VEGF members and vascular-related growth factors are regulated in both ASCs and chondrocytes after co-culture. (a) The VEGFs include VEGFA and VEGFB and the FGFs include FGF-1 and FGF-2. VEGFs, HIF-1α, and FGFs in ASCs and chondrocytes after mono- and co-culture were detected by semi-quantitative PCR. GAPDH and β-Actin were used as the internal controls. The gels shown are representative of three different experiments (n = 3). The cultured cell samples were taken from 1, 2, 3, 5, and 7 d. (b) Quantitative real-time PCR confirmed the differential expression of VEGFs, HIF-1α, and FGFs in both ASCs and chondrocytes on the fifth day. GAPDH was used as the internal control. The △Ct method was used to calculate the fold changes. The data presented are the means of three different experiments (n = 3). The *, **, and *** represent P < 0.05, P < 0.01, and P < 0.000 1, respectively.
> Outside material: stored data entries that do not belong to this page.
-- ==== Sys2Proof/Laws/KeepsTick.lean ====
section
/-! SUPPORT. What the operations of Machine/Tick.lean protect. -/

namespace Sys2Proof.Machine

set_option linter.all false

variable {I : Prot → Prop}

@[simp] theorem State.tick_keeps (H : Closed I) {s : State} (h0 : Holds I s) : Holds I (State.tick s) := by
  unfold State.tick
  extract_lets +onlyGivenNames -merge -useContext a20
  have h21 : Holds I a20 := (State.reqsGo_keeps H (State.leaveRom_keeps H h0))
  try clear_value a20
  exact holds_mk h21 rfl rfl rfl rfl rfl rfl

end Sys2Proof.Machine
end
The error bar reflects the SD.

Figure 5

Relevant growth factors have varied expression in ASCs and chondrocytes after co-culture. (a) Semi-quantitative PCR revealed variations in IGF-1, PDGF, EGF, VE-ca, and TGF-β₁ in ASCs and chondrocytes after mono- and co-culture. GAPDH and β-Actin were used as the internal controls. The gels shown are representative of three different experiments (n = 3). The cultured cell samples were taken from 1, 2, 3, 5, and 7 d. (b) Quantitative real-time PCR confirmed the differential expressions of relevant growth factors in both ASCs and chondrocytes on the fifth day. The △Ct method was used to calculate the fold changes. The data presented are the means of three different experiments (n = 3). EGF and VE-ca showed no expression in ASCs and chondrocytes. The *, **, and *** represent P < 0.05, P < 0.01, and P < 0.000 1, respectively. The error bar reflects the SD.